When you talk about "a board", does that board occupy the whole of $\mathbb{R}^2$? — Silverfish, Sep 23 '16 at 13:19

score 2 · Answer 1 · answered Sep 23 '16 at 13:09

2

It seems like a good starting point could be the RMS distance between the paths over time: $$ \left\|\gamma_i - \gamma_j \right\|^2 = \int \left| \gamma_i(t) - \gamma_j(t) \right|^2 \, dt $$ One tricky point would be that the paths end at different times $T_i$, but there are some possible ways around that. For example, just let $T = \max_i T_i$ and let $\gamma_i(t) = \gamma_i(T_i)$ for $t > T_i$.

answered Sep 23 '16 at 13:09

jwimberley

3,974

This seems a reasonable approach.

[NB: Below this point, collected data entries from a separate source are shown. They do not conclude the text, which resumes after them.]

/-! ## Starting (09 R192, R193; 02 R51) -/

/-- Bind the wells of an image's records as WBIND binds them, each to a handle of its context (12 R230, R231). -/
def bindRecords (acting : Agent) (core : Nat) (ctxs : List Nat) : List (List Byte) → State → Except TrapRec State
  | [], s => .ok s
  | r :: rs, s =>
    let a := Agent.ctx core (ctxs.getD (field r 1 1) 0)
    let k := field r 0 1
    let prod := field r 2 1 == 1
    let ea := BitVec.ofNat 64 (field r 8 8)
    if ea.toNat % 64 ≠ 0 then .error (faultRec s (misaligned ea)) else
    match resolve s acting .atomic (if field r 3 1 = 2 then .p else .v) ea 64 with
    | .error f => .error (faultRec s f)
    | .ok (l, s) =>
      let key := l.key
      if s.poisoned key 64 then .error (s.slotTrap 0x51 0 (BitVec.ofNat 64 (Loc.addr s l)) ea) else
      match wellBad s key with
      | some x => .error (s.slotTrap 0x02 0 (BitVec.ofNat 64 x))
      | none =>
        let me := Binder.handle a k
        let role := if prod then (s.well key).prod else (s.well key).cons
        if role.isSome ∧ role ≠ some me then .error (boundElsewhere s key prod ea) else
        let old := (s.ctx a).live.c.w.getD k {}
        let s := if old.bound then s.unbindWell (s.wellKey a old) old.prod me else s
        let w := s.well key
        let s := s.setWell key (if prod then { w with prod := some me } else { w with cons := some me })
        let x : WHandle := { bound := true, prod := prod, vault := field r 3 1 == 3, blk := ea, own := if prod then wellP s key else wellC s key }
        bindRecords acting core ctxs rs (s.modCtx a (fun c => { c with live := { c.live with c := { c.live.c with w := c.live.c.w.setIfInBounds k x } } }))

/-- A hardware context as a started task's member of index `i` finds it (02 R51; 06 R116; 09 R192); what belongs to the hardware context stays. -/
def memberCtx (old : Ctx) (tk i prio : Nat) (l : Ctx) (arg seed entry : BitVec 64) (lc : Nat) : Ctx :=
  let regs : Regs := {
    s := (Vector.replicate 32 0).set 1 arg |>.set 2 (BitVec.ofNat 64 i)
    c := { lc := Vector.ofFn (fun (k : Fin 8) => BitVec.ofNat 12 (bits lc (12 * k.val + 11) (12 * k.val))), seed := seed, pc := entry } }
  { task := some tk, index := i, prio := prio, live := regs, stage := regs.c, ckpt := regs, ckBund := entry.setWidth 57
    flight := old.flight.filter (fun e => e.kind == .fetch), brk := old.brk, owner := l.owner, padwin := l.padwin, vaultwin := l.vaultwin }

/-- A queue as its record creates it: empty, and resident on the launching cluster when it is pinned (12 R224, R225). -/
def recordQueue (tk cl : Nat) (r : List Byte) : Queue :=
  let pin := bit (field r 3 1) 0
  { present := true, log2cap := field r 2 1, pin := pin, waitlim := bits (field r 4 4) 23 0, store := BitVec.ofNat 64 (field r 8 8)
    home := if pin then some cl else none, task := some tk }

/-- Give a TASK's panes to the context of index 0 and return the reserved panes it does not take (09 R193; 11 R205, R206). -/
def takePanes (s : State) (core k cover : Nat) (picks : List Nat) : State :=
  let a := Agent.ctx core k
  let s := picks.zipIdx.foldl (fun (s : State) q =>
    let s := (if cover = 3 then [q.1, q.1 + 1] else [q.1]).foldl (fun (s : State) p => modPane s core p (fun _ => freshPane k q.2)) s
    s.modCtx a (fun c => { c with panes := c.panes.setIfInBounds q.2 (some q.1) })) s
  (List.range 4).foldl (fun (s : State) p => if (paneOf s core p).reserved then returnPane s core p false else s) s

/-- The start of a program extends its die's measurement when the digest of its header is not in the die's log of 512 (23 R404). -/
def measureStart (s : State) (die : Nat) (head : List Byte) : State :=
  let d := sha256 (head.take 64)
  let x := s.die die
  if x.log.contains d then s
  else s.modDie die (fun x => { x with meas := extend x.meas d, log := if x.log.length < 512 then x.log ++ [d] else x.log })

/-- Start a task (09 R192; 14 R251): its contexts become ready 16 cc from now. -/
def startTask (s : State) (launcher acting : Agent) (cl core : Nat) (d : List Byte) (p : Program) (v : Variant) (picks : List Nat) : Except TrapRec State :=
  let n := field p.head 7 1
  let cover := field p.head 6 1
  let ks := (freeCtxs s core).take n
  let (tk, s1) := s.newId
  let t : Task :=
    { taskid := BitVec.ofNat 32 (field d 0x14 4), core := core, proc := s.procOf launcher, owner := (s.ctx launcher).owner
      ctxs := ks.map (fun k => 8 * core + k), units := BitVec.ofNat 32 v.units, cover := cover, budget := bits v.budget 47 0
      started := true, readyAt := s.cc + 16, prio := field d 9 1, launcher := launcher }
  let s1 := { s1 with tasks := s1.tasks.insert tk t }
  let entry := BitVec.ofNat 64 (p.addr + v.entry)
  let s1 := ks.zipIdx.foldl (fun (s : State) k => s.modCtx (.ctx core k.1) (fun c =>
    memberCtx c tk k.2 (field d 9 1) (s.ctx launcher) (BitVec.ofNat 64 (field d 0x20 8)) (BitVec.ofNat 64 (field d 0x28 8)) entry (field p.head 0x24 12))) s1
  match bindRecords acting core ks p.wells s1 with
  | .error t => .error t
  | .ok s2 =>
    let s2 := ks.foldl (fun (s : State) k => s.modCtx (.ctx core k) (fun c => { c with ckpt := c.live, stage := c.live.c })) s2
    let s2 := p.queues.foldl (fun (s : State) r => s.modQueue (s.procOf launcher * 4096 + bits (field r 0 2) 11 0) (fun _ => recordQueue tk cl r)) s2
    let s2 := measureStart (takePanes s2 core (ks.headD 0) cover picks) (core / 128) p.head
    .ok ((s2.at_ s2.cc (.paneGrant core)).after 16 (.taskReady tk))

/-! ## TASK (09 R192-R194; 14 R250, R251) -/

/-- The status word of R194. -/
def taskStatus (started : Bool) (reason variant panes : Nat) (taskid : Nat) : Word :=
  BitVec.ofNat 64 (started.toNat + reason * 2 + variant * 2 ^ 4 + panes * 2 ^ 8 + taskid * 2 ^ 16)

/-- The earlier tasks of an agent's launch queue that have not completed, oldest first (14 R251). -/
def earlierTasks (s : State) (a : Agent) : List Task :=
  (s.tasks.filter (fun e => e.2.launcher == a && !e.2.walker && e.2.started && !e.2.gone)).map (·.2)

I was trying to come up with a more sophisticated way to do it, but this can be a good started. The only thing I don't like is that the same path in the same time, but walked from end to beginning could give a high distance... but I guess that you cannot have it all. – JavierE Sep 27 '16 at 10:31
@user266075 Do you mean if two geometrically identical paths are staggered in time? Another option would be to graph the plots in $(\vec x, t)$ spacetime and find the area of the surface spanned between the two paths (if there is a unique way of defining this surface, which my gut says is true). In the 1D case, this would just be the area between the two curves $x_1(t)$ and $x_2(t)$. The issue here is that distance and time have different units, so you'll have to use some characteristic velocity to turn time into a spatial coordinate, \ie\ what the speed of light does in physics spacetime. – jwimberley Sep 27 '16 at 12:06

score 2 · Answer 2 · answered Sep 23 '16 at 13:20

A first approach could be to discretize the time and space variables and produce (sparse) boolean features : "Between time $[t_i,t_i+\delta]$, was the position in the square $[x_j,x_j+\epsilon],[y_k,y_k+\epsilon]$" ?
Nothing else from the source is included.